Liability Also Runs Downhill
three years ago I began a column on transportation contracts by stating how puzzled I was that so few carriers had contracts with customers while many others ﬂat-out refused to see the value in them.
My, how things have changed. Today, three-pronged contracts between customers, carriers, and third parties are all the rage. At a recent seminar for the Ontario Trucking Association Summit Council, Matthew Yeshin, managing director of Marsh Canada, said there are “too many contracts and not enough time to review them.”
Yet the lack of savvy when it comes to contracts is still a big problem.

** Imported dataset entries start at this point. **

-- ==== Sys2Proof/Machine/Formats.lean ====
section
/-! DEFINITION. The fifteen number formats, conversion and rounding (Number Formats and Rounding, R21 to R49), the
FP32 arithmetic of the units, and the counts that conversions leave in index 0x5000. A computation that counts runs in
`Num`: its state is the table of increments of the counters of index 0x5000, keyed by sub-index. -/
namespace Sys2Proof.Machine
open Sys2Proof

/-- A numeric computation that counts: the state holds the increments of 0x5000's counters by sub-index. -/
abbrev Num (α : Type) := StateM (Tbl Nat) α

/-- Count `n` events in 0x5000:sub. -/
def Num.count (sub n : Nat) : Num Unit := fun t => ((), Tbl.upd 0 sub (· + n) t)

/-- Count a flush (R26) in 0x5000:04. -/
def countFlush : Num Unit := Num.count 0x04 1
/-- Count a saturation (R29, R36, R47) in 0x5000:05. -/
def countSat : Num Unit := Num.count 0x05 1
/-- Count a NaN (R29, R44, R167) in 0x5000:06. -/
def countNan : Num Unit := Num.count 0x06 1

/-- The parameters of a float format, as the table of R43 lists them. -/
structure Fmt where
  width : Nat
  mbits : Nat
  bias : Int
  maxmag : Nat
  infmag : Nat
  nan : Nat
  hasInf : Bool
  hasNeg0 : Bool
  subnormals : Bool
  signed : Bool
  deriving DecidableEq, Repr

/-- FP32 (R43). -/
def fp32 : Fmt := ⟨32, 23, 127, 0x7F7FFFFF, 0x7F800000, 0x7FC00000, true, true, false, true⟩
/-- BF16 (R43). -/
def bf16 : Fmt := ⟨16, 7, 127, 0x7F7F, 0x7F80, 0x7FC0, true, true, true, true⟩
/-- FP16 (R43). -/
def fp16 : Fmt := ⟨16, 10, 15, 0x7BFF, 0x7C00, 0x7E00, true, true, true, true⟩
/-- FP8 E4M3 (R43). -/
def e4m3 : Fmt := ⟨8, 3, 7, 0x7E, 0, 0x7F, false, true, true, true⟩
/-- FP8 E5M2 (R43). -/
def e5m2 : Fmt := ⟨8, 2, 15, 0x7B, 0x7C, 0x7E, true, true, true, true⟩
/-- FP6 E2M3 (R43). -/
def e2m3 : Fmt := ⟨6, 3, 1, 0x1F, 0, 0x20, false, false, true, true⟩
/-- FP4 E2M1 (R43). -/
def e2m1 : Fmt := ⟨4, 1, 1, 0x7, 0, 0x8, false, false, true, true⟩
/-- UE5M3 (R43). -/
def ue5m3 : Fmt := ⟨8, 3, 15, 0xFE, 0, 0xFF, false, false, true, false⟩
/-- M48 (R38, R43). -/
def m48 : Fmt := ⟨48, 39, 127, 0x7F7FFFFFFFFF, 0x7F8000000000, 0x7FC000000000, true, true, false, true⟩
/-- Binary64, used by the calibration arithmetic of the energy model (R596); no stored format. -/
def fp64 : Fmt := ⟨64, 52, 1023, 0x7FEFFFFFFFFFFFFF, 0x7FF0000000000000, 0x7FF8000000000000, true, true, true, true⟩

/-- The element float format of a format code (R21); a block-scaled code gives its element's format. -/
def floatFmt : Nat → Option Fmt
  | 0x0 => some fp32 | 0x1 => some bf16 | 0x2 => some fp16 | 0x3 => some e4m3 | 0x4 => some e5m2
  | 0x5 => some e2m3 | 0x6 => some e2m1 | 0xB => some ue5m3 | 0xC => some e2m1 | 0xD => some e4m3
  | 0xE => some m48 | 0x10 => some fp64 | _ => none

/-- The width of an integer format code (R21), if it is one. -/
def intWidth : Nat → Option Nat
  | 0x7 => some 8 | 0x8 => some 4 | 0x9 => some 2 | 0xA => some 32 | _ => none

/-- Bits one element of a format code takes (R21, R30: a block's scale is stored apart). -/
def elemBits : Nat → Nat
  | 0x0 => 32 | 0x1 => 16 | 0x2 => 16 | 0x3 => 8 | 0x4 => 8 | 0x5 => 6 | 0x6 => 4 | 0x7 => 8 | 0x8 => 4
  | 0x9 => 2 | 0xA => 32 | 0xB => 8 | 0xC => 4 | 0xD => 8 | 0xE => 48 | _ => 8

/-- Is a format code block-scaled (VB4, VB8)? -/
def isBlock (c : Nat) : Bool := c == 0xC || c == 0xD

/-- Is a format code an integer format? -/
def isInt (c : Nat) : Bool := (intWidth c).isSome

/-- The four classes of an unpacked source. -/
inductive Cls where
  | zero | finite | inf | nan
  deriving DecidableEq, Repr

/-- An unpacked source: its value is (−1)^s × sig × 2^(e−63), with bit 63 of `sig` set when it is finite. -/
structure Unp where
  cls : Cls
  s : Bool
  e : Int
  sig : Nat
  deriving DecidableEq, Repr

/-- A finite unpacked value from a magnitude `m > 0` times 2^x; bits that do not fit 64 are kept as a sticky lowest
bit, which no rounding of at most 40 bits tells from the exact rest. -/
def normalise (s : Bool) (m : Nat) (x : Int) : Unp :=
  if m = 0 then ⟨.zero, s, 0, 0⟩ else
  let l := Nat.log2 m
  if l ≤ 63 then ⟨.finite, s, x + l, m <<< (63 - l)⟩
  else
    let sh := l - 63
    let q := m >>> sh
    let q := if q <<< sh = m then q else q ||| 1
    ⟨.finite, s, x + l, q⟩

Consider what happened in 2015 to Southern Refrigerated Transport. The fleet lost a $6 million judgment over a load of stolen pharmaceuticals being hauled for a freight broker. Their freight contract established liability at replacement value, trumping the Carmack Amendment.
Imagine having to write a cheque that size and what it would do to your business. The word “bankruptcy” comes to mind.
During the Summit Council discussion, I was struck by the enormous amount of risk that carriers unwittingly take on by signing contracts they don’t read or don’t understand.
If I ran a trucking company, here’s what I’d be doing sooner rather than later to eliminate any risk.
Determine Current Risk
When I sold MSM Transportation in November 2012, we did not have one formal contract with a customer. We figured a handshake and a bill of lading liability were all we needed to protect the business.
In today’s litigious climate, your first order of business should be to find every customer contract you have and determine the implications if the dung ever hit the fan.
Involve the Pros: Part A
Next, call a lawyer who can help you decipher exactly what you signed when you agreed to haul that weekly rounder from Dallas.
The local yokel in the strip mall who handled your third divorce won’t cut it. Consider the potential foe: In most cases you’re signing contracts with large shippers and freight brokers. They have legal teams whose sole pur-pose is to pass cargo loss and contingent lability to some-one else.
Don’t go into battle with a squirt gun. Get yourself a veteran transportation lawyer.
Involve the Pros: Part B
Your next call should be to your insurance broker and underwriter. They can help you come up with a plan to handle poorly written and badly managed contracts, including agreements signed by the wrong person with little or no time to review or amend them. I’m thinking of dispatchers who’ll sign anything just to get two extra skids on the back of the truck.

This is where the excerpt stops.